We used two qubit in this example，the Ansatz $\left| \varphi \left( \theta \right) \right\rangle$ is:

Coefficients of the H2 Hamiltonian.
Hamiltonian gates: $Z_0$ , $Z_1$ , $Z_0Z_1$ , $Y_0Y_1$ , $X_0X_1$ .
For more information, see 2.

coeffs = [-0.4804, +0.3435, -0.4347, +0.5716, +0.0910, +0.0910]
gates_group =  [
    ((0, "Z"),),
    ((1, "Z"),),
    ((0, "Z"), (1, "Z")),
    ((0, "Y"), (1, "Y")),
    ((0, "X"), (1, "X")),
]

h2.isq file.

import std;

int num_qubits = 2; 
int pauli_gates[] = [
    3, 0,
    0, 3,
    3, 3,
    2, 2,
    1, 1
];
// Hamiltonian gates: Z0, Z1, Z0Z1, Y0Y1, X0X2 

unit vqe_measure(qbit q[], int idx) {
    // using arrays for pauli measurement
    // I:0, X:1, Y:2, Z:3 
    int start_idx = num_qubits*idx;
    int end_idx = num_qubits*(idx+1);

    for i in start_idx:end_idx {
        if (pauli_gates[i] == 0) {
            // I:0
            continue;
        }
        if (pauli_gates[i] == 1) {
            // X:1
            H(q[i%num_qubits]);
            M(q[i%num_qubits]);
        }
        if (pauli_gates[i] == 2) {
            // Y:2
            X2P(q[i%num_qubits]);
            M(q[i%num_qubits]);
        }
        if (pauli_gates[i] == 3) {
            // Z:3
            M(q[i%num_qubits]);
        }
    }
}

unit main(int i_par[], double d_par[]) {

    qbit q[2];
    X(q[1]);

    Ry(1.57, q[0]);
    Rx(4.71, q[1]);
    CNOT(q[0],q[1]);
    Rz(d_par[0], q[1]);
    CNOT(q[0],q[1]);
    Ry(4.71, q[0]);
    Rx(1.57, q[1]);

    vqe_measure(q, i_par[0]);
}

Using isqtools to complie isq file.

from isqtools import compile, simulate
compile("h2.isq", target="qir")
# compile "h2.isq" and generate the qir file "h2.so"

Define hyperparameters.

import numpy as np 

shots = 100
learning_rate = 1.
energy_list = []
epochs = 20
theta = np.array([0.0])

Define functions.

def get_expectation(theta):
    measure_results = np.zeros(len(gates_group) + 1)
    measure_results[0] = 1.0
    # The first does not require quantum measurement, which is constant
    # As a result, the other 5 coefficients need to be measured
    for idx in range(len(gates_group)):
        result_dict = simulate(
            "h2.so",
            shots=shots,
            int_param=idx,
            double_param=theta,
        )
        result = 0
        for res_index, frequency in result_dict.items():
            parity = (-1) ** (res_index.count("1") % 2)
            # parity checking to get expectation value
            result += parity * frequency / shots
            # frequency instead of probability
        measure_results[idx + 1] = result
        # to accumulate every expectation result
        # The result is multiplied by coefficient
    return np.dot(measure_results, coeffs)

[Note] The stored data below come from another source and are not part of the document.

-- ==== Sys2Proof/Machine/Flags.lean ====
section
/-! DEFINITION. The registers of management BAR0 as a read returns them, and writes of registers (R14 to R17, Tables 0-4 and 0-5 and
the register tables of each chapter). -/

namespace Sys2Proof.Machine

/-! ### Packing -/

/-- A register from its fields: lowest bit, width, value. Bits not named read 0. -/
def packed (l : List (Nat × (Nat × Nat))) : Nat := sumNat (l.map (fun f => f.2.2 % 2 ^ f.2.1 * 2 ^ f.1))

/-- A field that saturates. -/
def sat (w v : Nat) : Nat := min v (2 ^ w - 1)

/-- A signed value in some bits. -/
def signed (w : Nat) (v : Int) : Nat := (v % (2 ^ w : Nat)).toNat

/-- The active lanes of a kind in service, or with a stand-in, as a mask; a lane group out of service, or whose power domain is
off (R21), takes its lanes along. -/
def State.lanesUp (s : State) (k : EngineKind) : Nat :=
  maskOf ((List.range (laneCount k).1).filter (fun n =>
    let l : LaneId := ⟨k, false, n⟩
    bitAt (groupDomain (laneGroup l)) s.pwr.domains && !s.lanes.groupsOut.contains (laneGroup l) && (s.lanes.out.filter (fun o => o.lane == l)).all (fun o => o.spare.isSome && decide (o.since ≤ s.tt.now))))

/-- The spares of a kind that stand in for a lane, as a mask. -/
def State.sparesBusy (s : State) (k : EngineKind) : Nat :=
  maskOf ((List.range (laneCount k).2).filter (fun n => s.lanes.out.any (fun o => o.spare == some ⟨k, true, n⟩ && decide (o.since ≤ s.tt.now))))

/-- Supplies are valid: outputs are driven and PLLs run (R599, R600). -/
def State.supplied (s : State) : Bool := !(s.pwr.stage == .off || s.pwr.stage == .aonOnly)

/-! ### Registers, by window -/

/-- TT_NOW, TT_TERM, TT_SHEET, TT_LOAD. -/
def readTt (s : State) (off : Nat) : Nat :=
  if off = 0x00 then s.ttNow else if off = 0x08 then s.ttTerm else if off = 0x10 then s.ttSheet else if off = 0x18 then s.ttLoad else 0

/-- HQ_PORT_MODE, HQ_DATA_TIMEOUT, HQ_INFLIGHT. -/
def readHq (s : State) (off : Nat) : Nat :=
  let m := fun (h : Nat) => s.hq.modes.getD h 0
  if off = 0x00 then packed [(16, (16, s.hq.linkUp)), (6, (2, m 3)), (4, (2, m 2)), (2, (2, m 1)), (0, (2, m 0))]
  else if off = 0x08 then s.hq.timeout % 2 ^ 16
  else if off = 0x10 then packed [(32, (23, s.hq.ctxs.length)), (0, (21, (s.hq.queues.filter (fun q => q.qid != 0)).length))]
  else 0

/-- STG_STATE, STG_DIRTY and the hold-up registers. -/
def readStg (s : State) (off : Nat) : Nat :=
  let t := s.stg
  if off = 0x00 then packed [(32, (8, (s.pool.map (·.stagingGib)).getD 0)), (4, (4, s.throughReason)), (2, (2, t.vault)),
    (1, (1, flagBit s.peerAbsent)), (0, (1, flagBit s.through))]
  else if off = 0x08 then packed [(32, (32, t.limitMib)), (0, (32, ceilDiv t.dirty 1048576))]
  else if off = 0x10 then t.measRegister
  else if off = 0x18 then t.when_ % 2 ^ 58
  else if off = 0x20 then packed [(48, (16, t.floor)), (32, (16, t.vmin)), (24, (8, t.eff)), (12, (12, t.pdimm)), (0, (12, t.itest))]
  else if off = 0x28 then packed [(32, (32, if s.tt.active.isSome then s.flushRate else 0)), (0, (16, t.v0))]
  else 0

/-- DDP_FILTER, DDP_INDEX, DDP_INFLIGHT, DDP_SHED, DDP_OVERFLOW. -/
def readDdp (s : State) (off : Nat) : Nat :=
  let d := s.ddp
  if off = 0x00 then packed [(48, (8, d.q)), (32, (16, sat 16 (1024 * d.filter.length / 2 ^ d.q))),
    (24, (8, if d.fstate = 0 then 0 else if d.fstate = 1 then min 0xFE (256 * d.rebuilt / (s.rebuildHalves.length * 2 ^ d.n)) else 0xFF)), (0, (2, d.fstate))]
  else if off = 0x08 then packed [(48, (8, d.n)), (15, (33, d.delta.length)),
    (0, (2, if d.split.isSome then 2 else if d.sweep.isSome then 1 else 0))]
  else if off = 0x10 then packed [(32, (17, d.inflight.length)), (0, (19, d.indexing.length))]
  else if off = 0x18 then sat 48 d.shed
  else if off = 0x20 then sat 48 d.overflow
  else 0
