-- ==== Sys2Proof/Certificates/Slice0/Obligations.lean ====
section
/-! DEFINITION. The statements for the provers: what every step keeps, what the shared operations do, and what each
command of the opcode table leaves. A premise speaks of the state and the operands alone. -/

open Sys2Proof Sys2Proof.Machine

/-- For every command c, every queue rest and every state, step of the state whose queue is c followed by the rest is exec
of c on the state whose queue is the rest. (R38) -/
def Obligations.StepRunsFrontCommand : Prop :=
    ∀ (c : Instr) (rest : List Instr) (s : State),
      step { s with pending := c :: rest } = exec c { s with pending := rest }

/-- At reset the Diary is within its bounds and no command waits. That the Diary is empty and unfrozen at reset is the
value of the register tables; the rest is log entry 1. (R580, R586, R502) -/
def Obligations.ResetHoldsTheInvariant : Prop :=
    DiaryOk State.reset.diary ∧ State.reset.pending = []

/-- For every state whose Diary is within its bounds and every next state of a step: no fuse bit, counter, key digest or
revocation is undone; the ring still holds the newest min(head, 1,048,576) records and the side pocket at most 4,096,
and none outside a freeze; and the queue has lost exactly its front. It speaks of all commands and all states, not of
runs from reset. (R502, R580, R586, R585) -/
def Obligations.EveryStepKeepsFusesDiaryAndQueue : Prop :=
    ∀ s t : State, DiaryOk s.diary → step s = .next t →
      FusesGrow s.trust.fuses t.trust.fuses ∧ DiaryOk t.diary ∧ t.pending = s.pending.tail

/-- For every command of the table and every state, with no premise: exec answers a next state in which the queue is
unchanged and each block of State that `footprint` does not list for the command is unchanged; and no next state of
the command changes more. The footprint is the model's own table (log entry 66). (R502, R580) -/
def Obligations.CommandFootprints : Prop :=
    (∀ (c : Instr) (s : State), ∃ t, exec c s = .next t ∧ OnlyChanges (footprint c) s t) ∧
      (∀ (c : Instr) (s t : State), exec c s = .next t → OnlyChanges (footprint c) s t)

/-- For every state whose time is below 2^58: bits [63:58] of the time are zero, bits [57:10] are the day count, below
2^48, and bits [9:0] the period, below 1,024; the time is 1,024 times the day count plus the period. (R13) -/
def Obligations.Timestamps : Prop :=
    ∀ (s : State), s.tt.now < 2 ^ 58 →
      bitField 63 58 s.tt.now = 0 ∧ bitField 57 10 s.tt.now = s.day ∧ bitField 9 0 s.tt.now = s.period ∧
      s.day < 2 ^ 48 ∧ s.period < 1024 ∧ s.tt.now = 1024 * s.day + s.period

def parameter_shift(theta):
    # to get gradients
    theta = theta.copy()
    theta += np.pi / 2
    forwards = get_expectation(theta)
    theta -= np.pi
    backwards = get_expectation(theta)
    return 0.5 * (forwards - backwards)

Run VQE.

import time

energy = get_expectation(theta)
energy_list.append(energy)
print(f"Initial VQE Energy: {energy_list[0]} Hartree")

start_time = time.time()
for epoch in range(epochs):
    theta -= learning_rate * parameter_shift(theta)
    energy = get_expectation(theta)
    energy_list.append(energy)
    print(f"Epoch {epoch+1}: {energy} Hartree")

print(f"Final VQE Energy: {energy_list[-1]} Hartree")
print("Time:", time.time() - start_time)

Execution results:

Initial VQE Energy: -0.28835999999999995 Hartree
Epoch 1: -0.33809399999999995 Hartree
Epoch 2: -0.444432 Hartree
Epoch 3: -0.772314 Hartree
Epoch 4: -1.387832 Hartree
Epoch 5: -1.8272059999999999 Hartree
Epoch 6: -1.824372 Hartree
Epoch 7: -1.8609519999999997 Hartree
Epoch 8: -1.8728760000000002 Hartree
Epoch 9: -1.8528600000000002 Hartree
Epoch 10: -1.842748 Hartree
Epoch 11: -1.858316 Hartree
Epoch 12: -1.847396 Hartree
Epoch 13: -1.8391119999999999 Hartree
Epoch 14: -1.855492 Hartree
Epoch 15: -1.8314179999999998 Hartree
Epoch 16: -1.8660059999999998 Hartree
Epoch 17: -1.853266 Hartree
Epoch 18: -1.87206 Hartree
Epoch 19: -1.8629600000000002 Hartree
Epoch 20: -1.8583160000000003 Hartree
Final VQE Energy: -1.8583160000000003 Hartree
Time: 14.92269778251648

Reference

J. Tilly, H. Chen, S. Cao, et al. "The variational quantum eigensolver: a review of methods and best practices." Physics Reports, 2022, 986: 1-128.
P. O’Malley et al. "Scalable Quantum Simulation of Molecular Energies." Physics Review X, 6, 031007, 2016.